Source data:
============================================================
-- ==== Sys2Proof/Machine/Power.lean ====
section
/-!
DEFINITION. Power, protection, thermal limits and the power cap (R443 to R456, R460 to R465).
-/
namespace Sys2Proof.Machine

/-! ### Power-up (R445, R447 to R451) -/

/-- POWER_UP: input reaches 38.0 V after it has been absent for `gone` ms, or was reversed or low.  A latched shutdown that asks for a
removal needs 1 s of it; an over-voltage without one returns by INPUT_IN_RANGE.  Where the module stays held off, a removal still ends the
mask of new history slots (R448). -/
def execPowerUp (gone : Nat) (s : State) : Host.Outcome State Fault Refusal :=
  if s.railsOn then .next s
  else if s.power.latched.isEmpty || decide (1000 ≤ gone) then .next (s.powerUp (decide (0 < gone)))
  else .next { s with power := { s.power with reversed := false, fresh := if 0 < gone then 0 else s.power.fresh } }

/-- INPUT_IN_RANGE: after an over-voltage or lost-input shutdown, input stays within 38.0 to 50.0 V for 10 ms (R447, R449). -/
def execInputInRange (s : State) : Host.Outcome State Fault Refusal :=
  if !s.railsOn && (s.power.lost || !s.power.latched.isEmpty) && !s.power.latched.any needsRemoval then .next (s.powerUp false)
  else .next s

/-- REVERSED_INPUT: nothing is powered, the PSC included, and the cause is recorded with the energy of the reversed input; to reverse the
input is to have removed it, which ends the mask of new history slots (R447, R448).  `cut` is as for `Fuses.record`. -/
def execReversedInput (cut : Option Nat) (s : State) : Host.Outcome State Fault Refusal :=
  if cutOk cut then
    let s1 := { s with boot := { s.boot with fuses := s.boot.fuses.record caReversed 0 cut } }.unpowered
    .next { s1 with power := { latched := s.power.latched, lost := s.power.lost, reversed := true } }
  else .next s

/-! ### Shutdowns (R447, R449, R452); `cut` is as for `Fuses.record` -/

/-- INPUT_LOST: below 35.0 V for 50 µs; not recorded. -/
def execInputLost (s : State) : Host.Outcome State Fault Refusal :=
  if s.railsOn then .next (s.shutdown none none) else .next s

/-- OVERVOLTAGE: above 52.0 V, detected on the input of a module that is off too, unless an over-voltage already holds it off (log
entry 42). -/
def execOvervoltage (cut : Option Nat) (s : State) : Host.Outcome State Fault Refusal :=
  if (s.canTrip || !s.power.latched.contains caOvervoltage) && cutOk cut then .next (s.shutdown (some (caOvervoltage, 0)) cut) else .next s

/-- OVERCURRENT: the current limit, which has been entered, has held for more than 2 ms (R444). -/
def execOvercurrent (cut : Option Nat) (s : State) : Host.Outcome State Fault Refusal :=
  if s.canTrip && s.power.limited && cutOk cut then .next (s.shutdown (some (caOvercurrent, 0)) cut) else .next s

/-- RAIL_SHORT of a rail, 0 to 7; a rail that fails to reach regulation at power-up gives it too (R447, R451). -/
def execRailShort (rail : Nat) (cut : Option Nat) (s : State) : Host.Outcome State Fault Refusal :=
  if s.canTrip && decide (rail ≤ 7) && cutOk cut then .next (s.shutdown (some (caRailShort, rail)) cut) else .next s

/-- THERMAL_SHUTDOWN: a sensor of a die kind reaches 115 °C: 0 compute stack, 1 port die, 2 hub die. -/
def execThermalShutdown (die : Nat) (cut : Option Nat) (s : State) : Host.Outcome State Fault Refusal :=
  if s.canTrip && decide (die ≤ 2) && cutOk cut then .next (s.shutdown (some (caThermal, die)) cut) else .next s

/-! ### Detectors and their arming (R447, R455) -/

/-- A detector that has fired fires again only once it is armed: a reading inside its re-arming level since then arms it (`back`). -/
def State.armed (s : State) (bit : Nat) (back : Bool) : Bool := !s.power.fired.contains bit || back

/-- A detector fires. -/
def State.fire (s : State) (bit : Nat) : State :=
  { s with power := { s.power with fired := if s.power.fired.contains bit then s.power.fired else s.power.fired ++ [bit] } }

/-- A reading arms the detectors in whose re-arming range it lies. -/
def State.arm (s : State) (bits : List Nat) : State := { s with power := { s.power with fired := s.power.fired.filter (fun b => !bits.contains b) } }

/-- A temperature reading below a level, the reading being two's complement in 8 bits (R465). -/
def coolerThan (reading level : Nat) : Bool := decide (reading % 256 < level) || decide (128 ≤ reading % 256)

/-- The current limit in mA at an input voltage in mV: the lesser of 85 A and the current that draws 3,000 W (R443, R444). -/
def currentLimitMa (mv : Nat) : Nat := if mv = 0 then 85000 else min 85000 (3000000000 / mv)

/-! ### Input levels (R444, R446, R447, R463) -/

/-- A power event with its status bit: recorded in every function's copy and reported to every function (R440, R464). -/
def State.powerEvent (s : State) (bit code d0 d1 : Nat) : State := (s.powerStatus bit).eventAll code .device d0 d1

/-- INPUT_LOW at a voltage in mV; `back` is the highest voltage since the last one, which arms the detector above 38.5 V. -/
def execInputLow (mv back : Nat) (s : State) : Host.Outcome State Fault Refusal :=
  if s.power.good && decide (mv < 38000) && s.armed 0 (decide (38500 < back)) then
    .next (((s.setField 0 0x90018 15 0 mv).fire 0).powerEvent 0 0x0602 mv 0)
  else .next s

/-- INPUT_HIGH at a voltage in mV; `back` is the lowest voltage since the last one, which arms the detector below 49.5 V. -/
def execInputHigh (mv back : Nat) (s : State) : Host.Outcome State Fault Refusal :=
  if s.power.good && decide (50000 < mv) && s.armed 1 (decide (back < 49500)) then
    .next (((s.setField 0 0x90018 15 0 mv).fire 1).powerEvent 1 0x0603 mv 0)
  else .next s

/-- CURRENT_LIMIT: at an input of `mv` mV the current, `ma` mA, reaches the limit and is held there (R444). -/
def execCurrentLimit (mv ma : Nat) (s : State) : Host.Outcome State Fault Refusal :=
  if s.power.good && decide (currentLimitMa mv ≤ ma) then
    let s1 := (s.setField 0 0x90018 15 0 mv).setField 0 0x90018 31 16 (ma / 10)
    .next ({ s1 with power := { s1.power with limited := true } }.powerEvent 2 0x0604 ma 0)
  else .next s

/-- RAMP_EXCEEDED: the rise over the last 1 ms, in mA, above the 2 A that the input stage allows. -/
def execRampExceeded (ma : Nat) (s : State) : Host.Outcome State Fault Refusal :=
  if s.power.good && decide (2000 < ma) then .next (s.powerEvent 3 0x0605 ma 0) else .next s

/-! ### Temperatures (R455) -/

/-- The PWR_TEMP fields of the highest junction temperature. -/
def State.junction (s : State) (temp source : Nat) : State := (s.setField 0 0x90030 7 0 temp).setField 0 0x90030 14 8 source

/-- THERMAL_HIGH: a junction sensor reaches 105 °C: region 0 to 63, 64 port die A, 65 port die B, 66 hub die.  `back` is the lowest value of
the highest junction temperature since the last one, which arms the detector below 100 °C. -/
def execThermalHigh (temp source back : Nat) (s : State) : Host.Outcome State Fault Refusal :=
  if s.power.good && decide (105 ≤ temp) && decide (source ≤ 66) && s.armed 4 (coolerThan back 100) then
    let s1 := (((s.junction temp source).fire 4).powerEvent 4 0x0606 temp source).lowerRequest 2
    .next { s1 with power := { s1.power with thermalAt := some s.clk.tick } }
  else .next s

/-- THERMAL_HIGH_REPEAT: every 1 s while a sensor stays at or above 105 °C the request is raised again. -/
def execThermalHighRepeat (s : State) : Host.Outcome State Fault Refusal :=
  match s.power.thermalAt with
  | some t =>
    let s1 := (s.advanceTo (t + ticksPerSecond)).lowerRequest 2
    .next { s1 with power := { s1.power with thermalAt := some s1.clk.tick } }
  | none => .next s

/-- COOLANT_HOT: the inlet exceeds 45 °C; `back` is its lowest temperature since the last one, which arms the detector at 44 °C. -/
def execCoolantHot (temp back : Nat) (s : State) : Host.Outcome State Fault Refusal :=
  if s.power.good && decide (45 < temp) && s.armed 5 (coolerThan back 45) then
    .next (((s.setField 0 0x90030 23 16 temp).fire 5).powerEvent 5 0x0607 temp 0)
  else .next s

/-- COOLANT_COLD: the inlet is below 17 °C; `back` is its highest temperature since the last one, which arms the detector at 18 °C. -/
def execCoolantCold (temp back : Nat) (s : State) : Host.Outcome State Fault Refusal :=
  if s.power.good && decide (temp < 17) && s.armed 6 (!coolerThan back 18) then
    .next (((s.setField 0 0x90030 23 16 temp).fire 6).powerEvent 6 0x0608 temp 0)
  else .next s

/-! ### The power cap (R456, R462, R464) -/

/-- CAP_W. -/
def State.capW (s : State) : Nat := s.field 0 0x90008 11 0

/-- A value of the power cap that a write may set. -/
def capOk (w : Nat) : Bool := decide (500 ≤ w) && decide (w ≤ 3000)

/-- PWR_CAP_WRITE by a function; `other` is what the PLDM effecter writes in the same control-clock cycle: the lower value is kept. -/
def execPwrCapWrite (fn : Nat) (v : W64) (lo : Bool) (other : Option Nat) (s : State) : Host.Outcome State Fault Refusal :=
  let w := getBits v 11 0
  let mine := if s.functions.contains fn && s.isOwner fn && lo && capOk w then [w] else []
  let theirs := match other with | some x => if s.power.good && capOk x then [x] else [] | none => []
  match mine ++ theirs with
  | [] => .next s
  | a :: r => .next (s.setField 0 0x90008 11 0 (r.foldl min a))

/-- PLDM_POWER_CAP_SET through effecter 30. -/
def execPldmPowerCapSet (w : Nat) (s : State) : Host.Outcome State Fault Refusal :=
  if s.mgmtRuns then .next ((if capOk w then s.setField 0 0x90008 11 0 w else s).answer .ok) else .next s

/-- A 1 ms average of the input power, in W, in the registers: PIN and the largest since it was cleared; an average at or below the cap ends
an excess (R456, R465). -/
def State.average (s : State) (w : Nat) : State :=
  let s1 := (s.setField 0 0x90018 47 32 w).setField 0 0x90020 15 0 (max w (s.field 0 0x90020 15 0))
  if w ≤ s.capW then { s1 with power := { s1.power with capAt := none } } else s1

/-- What the input can draw in W: the current limit holds it at 3,000 W (R443, R453). -/
def powerOk (w : Nat) : Bool := decide (w ≤ 3000)

/-- POWER_CAP_EXCEEDED: of the 1 ms averages that have come, oldest first, the last 5 exceed the cap.  Where the excess has persisted since
the last request, this one comes no sooner than 1 s after it. -/
def execPowerCapExceeded (avgs : List Nat) (s : State) : Host.Outcome State Fault Refusal :=
  if s.power.good && decide (5 ≤ avgs.length) && avgs.all powerOk && (avgs.drop (avgs.length - 5)).all (fun a => decide (s.capW < a)) then
    let s0 := avgs.foldl State.average s
    let s1 := match s0.power.capAt with | some t => s0.advanceTo (t + ticksPerSecond) | none => s0
    let s2 := (s1.powerStatus 7).lowerRequest 1
    .next { s2 with power := { s2.power with capAt := some s2.clk.tick } }
  else .next s

/-! ### PLDM sensors (R462) -/

/-- The state sensor: 1 booting, 2 running, 3 boot hold, which a failed check brings (R370), 4 control-core fault. -/
def State.pldmState (s : State) : Nat :=
  if s.faults.coreFault then 4
  else if s.field 0 0x1000 12 12 = 1 ∧ s.field 0 0x1000 11 4 ≠ 0 ∧ s.boot.active then 3
  else if s.boot.active then 1 else 2

/-- Whether a numeric sensor can read so: the current limit bounds current and power (R443, R453), and a junction temperature names its
sensor (R465). -/
def sensorOk (id reading source : Nat) : Bool :=
  if id = 2 then decide (reading ≤ 85000) else if id = 3 then powerOk reading else if id = 5 then decide (source ≤ 66) else true

/-- What a sensor reads now goes into the PWR register that shows the same quantity: voltage in mV, current in mA, power in W, temperatures
in °C.  It arms the detectors in whose re-arming range it lies, and ends a current limit that the current has left, an excess of the cap and
the time at or above 105 °C (R444, R447, R455, R456, R462, R465). -/
def State.sensed (s : State) (id reading source : Nat) : State :=
  match id with
  | 1 => (s.setField 0 0x90018 15 0 reading).arm ((if 38500 < reading then [0] else []) ++ (if reading < 49500 then [1] else []))
  | 2 =>
    let s1 := s.setField 0 0x90018 31 16 (reading / 10)
    if reading < currentLimitMa (s.field 0 0x90018 15 0) then { s1 with power := { s1.power with limited := false } } else s1
  | 3 => s.average reading
  | 4 => s.bumpAt 0 0x90028 47 0 (reading - s.field 0 0x90028 47 0)
  | 5 =>
    let s1 := (s.junction reading source).arm (if coolerThan reading 100 then [4] else [])
    if coolerThan reading 105 then { s1 with power := { s1.power with thermalAt := none } } else s1
  | 6 => (s.setField 0 0x90030 23 16 reading).arm
      ((if coolerThan reading 45 then [5] else []) ++ (if coolerThan reading 18 then [] else [6]))
  | 7 => s.setField 0 0x90030 31 24 reading
  | 8 => s.setField 0 0x90030 39 32 reading
  | _ => s

/-- PLDM_SENSOR_READ: `reading` is what a numeric sensor measures, and `source` the sensor with the highest junction temperature (log
entry 45); the energy is answered as JOULES counts it, and the state sensor and the effecter are read from the state. -/
def execPldmSensorRead (id reading source : Nat) (s : State) : Host.Outcome State Fault Refusal :=
  if !s.mgmtRuns then .next s
  else if id = 4 then .next ((s.sensed 4 reading source).answer (.reading ((s.sensed 4 reading source).field 0 0x90028 47 0)))
  else if 1 ≤ id ∧ id ≤ 8 then
    (if sensorOk id reading source then .next ((s.sensed id reading source).answer (.reading reading)) else .next s)
  else if id = 20 then .next (s.answer (.reading s.pldmState))
  else if id = 30 then .next (s.answer (.reading s.capW))
  else .next (s.answer .error)

end Sys2Proof.Machine
end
============================================================
What needs to be done:
Beginning at the line containing "entry 45); the", repeat each line exactly through the last line of the entries, and include no other lines.

Your solution:
entry 45); the energy is answered as JOULES counts it, and the state sensor and the effecter are read from the state. -/
def execPldmSensorRead (id reading source : Nat) (s : State) : Host.Outcome State Fault Refusal :=
  if !s.mgmtRuns then .next s
  else if id = 4 then .next ((s.sensed 4 reading source).answer (.reading ((s.sensed 4 reading source).field 0 0x90028 47 0)))
  else if 1 ≤ id ∧ id ≤ 8 then
    (if sensorOk id reading source then .next ((s.sensed id reading source).answer (.reading reading)) else .next s)
  else if id = 20 then .next (s.answer (.reading s.pldmState))
  else if id = 30 then .next (s.answer (.reading s.capW))
  else .next (s.answer .error)

end Sys2Proof.Machine
end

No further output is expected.